In the context of Fill Rate Calc, this depends on the specific inputs, assumptions, and goals of the user. The underlying formula provides a deterministic relationship between inputs and output, but real-world application requires interpreting the result within the broader context of finance and investment practice. Professionals typically cross-reference calculator output with industry benchmarks, historical data, and regulatory requirements. For the most reliable results, ensure inputs are sourced from verified data, understand which assumptions the formula makes, and consider running multiple scenarios to bracket the range of likely outcomes.

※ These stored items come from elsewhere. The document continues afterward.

-- ==== Sys2Proof/Machine/Pick.lean ====
section
/-! DEFINITION. Machine/Pick.lean: counter sweeps, the tasks of a repeat, overruns of per-pick budgets (R21, R29 to R36). -/

namespace Sys2Proof.Machine

open Sys2Proof

/-- Commit points take place: RESET_N is high and the supplies stand (R17). -/
def picksRun (s : State) : Bool := !s.power.inReset && s.power.mode != .off

/-! ## Counter sweeps (R32 to R36) -/

/-- The sampled value of a counter: 0 where its domain is not on (R420). -/
def sampleOf (s : State) (key : Nat) : Nat := if domOn s (cntDomain key) then sget 0 s.cnt key else 0

/-- The counter array of a sweep (R36). -/
def sweepCells (s : State) (m : Nat) : List Nat :=
  (cellKeys m).map (sampleOf s)

/-- The sampled counters begin anew (R32). -/
def sweepClear (s : State) (m : Nat) : State :=
  (s.cnt.map (·.1)).foldl (fun s k =>
    if (maskGroups m).contains (k / 0x100000) && domOn s (cntDomain k) then cntRestart s k else s) s

/-- A sweep point is skipped (R29, R35). -/
def sweepSkip (s : State) : State :=
  count (setPick s { s.pick with skipped := min 0xFFFFFFFF (s.pick.skipped + 1), skipNext := false }) 18 0

/-- A sweep point falls on the coming commit point. -/
def sweepDue (s : State) (c : Nat) : Bool :=
  picksRun s && unitOk s 0x01 && flag s Reg.pickSweepCtrl 31 && decide (0 < fld s Reg.pickSweepCtrl 15 0) && c % fld s Reg.pickSweepCtrl 15 0 == 0

/-- SWEEP_POINT: step 1 of the coming commit point, whose count in the line's header is `line` (R19, R26, R32, R35). -/
def execSweepPoint (line : Option Nat) (s : State) : Host.Outcome State Fault Refusal :=
  let c := comingCount s line
  .next (if !sweepDue s c then s
  else if s.pick.skipNext || s.pick.exporting.isSome || cqFree s (fld s Reg.pickSweepCtrl 24 16) == 0 then sweepSkip s
  else
    let m := fld s Reg.pickSweepGroups 17 0
    let x : SweepExport := ⟨c, s.pick.seq, m, s.pick.skipped, s.pick.gen != .locked, s.pick.jumped, sweepCells s m⟩
    setPick (sweepClear s m) { s.pick with exporting := some x, skipped := 0, jumped := false })

/-- The bytes of a sweep record (R36). -/
def sweepRecord (x : SweepExport) : List Byte :=
  let flags := b2n (x.cells.any (· == cntMax)) + 2 * b2n x.flywheel + 4 * b2n x.jump
  leBytes 8 x.pick ++ leBytes 4 x.seq ++ leBytes 4 x.groups ++ leBytes 4 x.cells.length ++ leBytes 4 x.skipped
    ++ leBytes 4 flags ++ List.replicate 36 0 ++ x.cells.flatMap (leBytes 8)

/-- The slot of a record (R34). -/
def sweepSlot (s : State) (seq : Nat) : Nat := seq % 2 ^ fld s Reg.pickSweepSlots 4 0

/-- Host address of a slot. -/
def sweepAddr (s : State) (slot : Nat) : Nat :=
  rd s Reg.pickSweepBaseHi * 2 ^ 32 + rd s Reg.pickSweepBaseLo + slot * (fld s Reg.pickSweepSlotBytes 21 6 * 64)

/-- The completion of a sweep (R353). -/
def sweepEntry (s : State) (x : SweepExport) : Completion :=
  { body := x.pick + x.seq * 2 ^ 64, index := sweepSlot s x.seq, ring := fld s Reg.pickSweepCtrl 24 16, typ := 6 }

/-- SWEEP_EXPORT_DONE: the record is in its slot, and its completion is posted (R34, R36). -/
def execSweepExportDone (s : State) : Host.Outcome State Fault Refusal :=
  .next (match s.pick.exporting with
    | none => s
    | some x =>
      if !s.host.bme then s
      else
        let e := sweepEntry s x
        let s := dmaWrite s (sweepAddr s (sweepSlot s x.seq)) (sweepRecord x)
        let s := setPick s { s.pick with exporting := none, seq := (x.seq + 1) % 2 ^ 32 }
        let s := setReg s Reg.pickSweepSeq x.seq
        if 0 < cqFree s e.ring then cqWrite s e.ring e else s)

/-! ## The repeat (R21) -/

/-- REPEAT_START: at repeat position zero the flow store reports what it could not place in the repeat that ended (R199).
The proof test ends in PROOF_TEST (R458). -/
def execRepeatStart (s : State) : Host.Outcome State Fault Refusal :=
  .next (if picksRun s && s.pick.count % 8192 == 0 && decide (0 < s.flow.fullRep + s.flow.failRep) then
    let full := s.flow.fullRep
    let fail := s.flow.failRep
    notifyReg (setFlow s { s.flow with fullRep := 0, failRep := 0 }) Reg.heddleNotify 0 0x20 (full + fail * 2 ^ 64)
  else s)

/-! ## Overruns (R29, R30) -/

/-- Source of the unit of a PICK_OVERRUN bit, and its domain (R437). -/
def overrunUnit (bit : Nat) : Nat × Nat :=
  [(0x04, 6), (0x05, 6), (0x06, 8), (0x08, 8), (0x14, 18), (0x14, 18), (0x1C, 27), (0x05, 6), (0x24, 3), (0x27, 3), (0x0A, 10),
    (0x01, 3), (0x26, 9), (0x1E, 3)].getD bit (0x01, 3)

/-- Sections that Reed has not filled in time are sent idle (R29, R101). -/
def fillLate (s : State) : State :=
  let late := fun (b : Burst) => unlatched b && unfilled b
  let n := if s.act.st = .woven then sumList ((s.weft.bursts.filter late).map (fun b => (lateFill b).2)) else 0
  let idle := fun (b : Burst) => { b with fill := (lateFill b).1 }
  countBy (setWeft s { s.weft with bursts := s.weft.bursts.map (fun b => if late b then idle b else b) }) 1 16 n

/-- Mark command `n` of the validated ones late (R24, R29). -/
def markLate (n : Nat) (s : State) : State :=
  let mark := fun (e : CmdItem × Nat) => if e.2 = n then { e.1 with late := true } else e.1
  { s with host := { s.host with cmds := s.host.cmds.zipIdx.map mark } }

/-- The consequence of an overrun in the table of R29. `arg`: the codeword of bit 0, the messages not processed of bit 3,
the position among the validated commands of bit 13. -/
def overrunEffect (bit arg : Nat) (s : State) : State :=
  match bit with
  | 0 => codewordDone arg none s
  | 1 => if rxOn s && s.warp.align == .sync && !s.warp.rx.checked then
      headerFail (setWarp s { s.warp with rx := { s.warp.rx with checked := true }, odd := none }) else s
  | 2 => count (setWarp s { s.warp with rx := { s.warp.rx with mapped := true } }) 1 15
  | 3 => countBy s 2 7 arg
  | 4 => fillLate s
  | 6 => draftOverrun arg s
  | 7 => setPm s { s.warp.pm with lost := true }
  | 8 => setTension s { s.tension with skipReview := true }
  | 9 => stormLate s
  | 11 => setPick s { s.pick with skipNext := true }
  | 13 => markLate arg s
  | _ => s

/-- PER_PICK_OVERRUN: the unit of PICK_OVERRUN bit `bit` exceeds its budget, having used `clocks` core clocks (R29, R30). -/
def execPerPickOverrun (bit clocks arg : Nat) (s : State) : Host.Outcome State Fault Refusal :=
  .next (if !picksRun s || decide (13 < bit) || !domOn s (overrunUnit bit).2 then s
  else if bit = 12 then proofOverrun clocks s
  else if bit = 10 then (if s.heddle.frozen then deckOverrun clocks s else s)
  else overrunEv (overrunEffect bit arg s) bit (overrunUnit bit).1 clocks)

end Sys2Proof.Machine
end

In the context of Fill Rate Calc, this depends on the specific inputs, assumptions, and goals of the user. The underlying formula provides a deterministic relationship between inputs and output, but real-world application requires interpreting the result within the broader context of finance and investment practice. Professionals typically cross-reference calculator output with industry benchmarks, historical data, and regulatory requirements. For the most reliable results, ensure inputs are sourced from verified data, understand which assumptions the formula makes, and consider running multiple scenarios to bracket the range of likely outcomes.
In the context of Fill Rate Calc, this depends on the specific inputs, assumptions, and goals of the user. The underlying formula provides a deterministic relationship between inputs and output, but real-world application requires interpreting the result within the broader context of finance and investment practice. Professionals typically cross-reference calculator output with industry benchmarks, historical data, and regulatory requirements. For the most reliable results, ensure inputs are sourced from verified data, understand which assumptions the formula makes, and consider running multiple scenarios to bracket the range of likely outcomes.
In the context of Fill Rate Calc, this depends on the specific inputs, assumptions, and goals of the user. The underlying formula provides a deterministic relationship between inputs and output, but real-world application requires interpreting the result within the broader context of finance and investment practice. Professionals typically cross-reference calculator output with industry benchmarks, historical data, and regulatory requirements. For the most reliable results, ensure inputs are sourced from verified data, understand which assumptions the formula makes, and consider running multiple scenarios to bracket the range of likely outcomes.
In the context of Fill Rate Calc, this depends on the specific inputs, assumptions, and goals of the user. The underlying formula provides a deterministic relationship between inputs and output, but real-world application requires interpreting the result within the broader context of finance and investment practice. Professionals typically cross-reference calculator output with industry benchmarks, historical data, and regulatory requirements. For the most reliable results, ensure inputs are sourced from verified data, understand which assumptions the formula makes, and consider running multiple scenarios to bracket the range of likely outcomes.
Pro Tip
Implement a 'fill rate dashboard' that shows fill rate by SKU, by customer, and by week. Set automatic alerts when any SKU drops below 95% fill rate — catching individual SKU problems early prevents them from rolling up into SLA violations.
Did you know?
P&G reports that improving fill rate from 95% to 99% typically requires a 40–60% increase in safety stock investment — demonstrating the non-linear relationship between fill rate and inventory costs near perfect service levels.